The data was imported from a CSV file, with the dates originally in characters. I have mutated them separately as I want to do some further analysis on them.
The only other question on the topic I can find, the answer is complicated by needing to allow for pre-1970 dates, but my data is from the last few years, so that isn't a consideration.
EARLIEST_DATE <- c(06/07/2021, 15/11/2019, 01/10/2019, 24/09/2019, 10/11/2020, 21/09/2021, 21/07/2020, 18/10/2022, 05/10/2021, 22/10/2021)
LATEST_DATE <- c(28/09/2021, 20/12/2019, 31/03/2020, 18/09/2020, 15/06/2021, 28/06/2022, 04/09/2020, 28/02/2023, 02/11/2021, 08/07/2022)
library(dplyr)
df <- data.frame(EARLIEST_DATE, LATEST_DATE)
df %>%
mutate(EARLIEST_DATE = as.Date(EARLIEST_DATE,'%d/%m/%Y'),
LATEST_DATE = as.Date(LATEST_DATE,'%d/%m/%Y'))
df %>%
summarise(weeks = ceiling(as.numeric(difftime(EARLIEST_DATE, LATEST_DATE, units = "weeks"))))

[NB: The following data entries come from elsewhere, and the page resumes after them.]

theorem witness_SbcResult : running.flags.d = false ∧ readable (.indirectY 0xFF) = true ∧ readable .implied = false ∧
    { running with flags := flags "D" }.flags.d = true := by decide

/-- The clauses of the logic, BIT, compare and load statements. -/
theorem witness_LogicResults : readable (.zeroPage 0) = true ∧ readable .implied = false := by decide

theorem witness_BitResult : readable (.absolute 0xFFFF) = true ∧ readable .relative = false := by decide

theorem witness_CompareResults : readable (.immediate 0xFF) = true ∧ readable .implied = false := by decide

theorem witness_LoadResults : readable (.absoluteY 0xFFFF) = true ∧ readable .implied = false := by decide

theorem witness_ShiftsAndRotates : running.mem.wf = true ∧ inMemory (.zeroPageX 0xFF) = true ∧
    inMemory (.immediate 0) = false ∧ Operand.immediate 0 ≠ .implied := by decide

theorem witness_IncrementsOfAMemoryCell : running.mem.wf = true ∧ inMemory (.absoluteX 0xFFFF) = true ∧
    inMemory .implied = false := by decide

theorem witness_StoreResults : running.mem.wf = true ∧ running.ea (.absolute 0xFFFF) = some 0xFFFF#16 ∧
    running.ea (.immediate 0) = none := by decide

/-- PHA at both ends of the stack it can push to, and when it is full. -/
theorem witness_PhaResult : running.mem.wf = true ∧ running.sp16 ≠ 0x00FF#16 ∧ State.reset.sp16 ≠ 0x00FF#16 ∧
    { running with sp16 := 0x00FF#16 }.sp16 = 0x00FF#16 := by decide

/-- PLA on a full stack, on a stack of one byte, and when it is empty. -/
theorem witness_PlaResult : { running with sp16 := 0x00FF#16 }.sp16 ≠ 0x01FF#16 ∧
    { running with sp16 := 0x01FE#16 }.sp16 ≠ 0x01FF#16 ∧ State.reset.sp16 = 0x01FF#16 := by decide

theorem witness_PushThenPullRestoresTheAccumulator : Inv running ∧ running.status = .running ∧
    running.sp16 ≠ 0x00FF#16 ∧ running.program[running.pc]? = some (.pha .implied) ∧
    running.program[running.pc + 1]? = some (.pla .implied) := ⟨running_inv, rfl, by decide, rfl, rfl⟩

theorem witness_JmpResult : lookupLabel running.labels ['l'] = some 1 ∧ lookupLabel running.labels [] = none := by
  decide

/-- A call stack of depth 0 or 1 has room, whatever the capacity is. -/
theorem witness_JsrResult : ∃ cs, { running with callStack := cs }.hasRoom ∧
    lookupLabel { running with callStack := cs }.labels ['l'] = some 1 := by
  by_cases h : Config.callStackDepth = some 0
  · exact ⟨[1], fun d hd => by rw [h] at hd; cases hd; simp, by decide⟩
  · exact ⟨[], fun d hd e => h (by rw [hd, ← e]; rfl), by decide⟩

theorem witness_RtsResult : { running with callStack := [1] }.callStack = 1 :: [] ∧ running.callStack = [] := ⟨rfl, rfl⟩

theorem witness_ReturnResumesAfterTheCall : ∃ (cs : List Nat) (t : State),
    { running with callStack := cs }.hasRoom ∧ exec (.jsr .relative ['l']) { running with callStack := cs } = .next t := by
  obtain ⟨cs, h, _⟩ := witness_JsrResult
  exact ⟨cs, _, h, exec_jsr _ _ _⟩

theorem witness_BranchResults : lookupLabel running.labels ['l'] = some 1 ∧ lookupLabel running.labels [] = none := by
  decide

theorem witness_UnresolvedLabelsFault : lookupLabel running.labels ['l'] = some 1 ∧
    lookupLabel running.labels ['m'] = none := by decide

theorem witness_NopLabelAndDrw : (Instr.nop .implied).opcode = .nop ∧ (Instr.label ['l']).opcode = .label ∧
    (one (.drw .implied)).status = .running ∧ (one (.drw .implied)).program[0]? = some (.drw .implied) := by decide

theorem witness_BrkHalts : (busy (.brk .implied)).status = .running ∧
    (busy (.brk .implied)).program[0]? = some (.brk .implied) := by decide

theorem witness_ScreenWindowIsMemory : 0 < 16384 ∧ 16383 < 16384 := by decide

theorem witness_FaultReportNamesTheRecord : (one (.jmp .relative ['m'])).program[0]? = some (.jmp .relative ['m']) ∧
    ∃ t, step (one (.jmp .relative ['m'])) = .next t ∧ t.status = .faulted .unresolvedLabel 0 := ⟨rfl, _, rfl, rfl⟩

I get the following results:
1 -1157
2 -265
3 78
4 209
5 -239
6 -352
7 774
8 970
9 152
10 744
I can't work out why it's giving such wildly incorrect values.
They should all be positive, and none of the intervals is more than a year, so it's not even as if it's presenting the difference in days. The ceiling clause is so that the value returned for weeks is at least 1.
I can calculate the differences fine in Excel, but the file is so large it keeps crashing whenever I try to do anything, hence using R.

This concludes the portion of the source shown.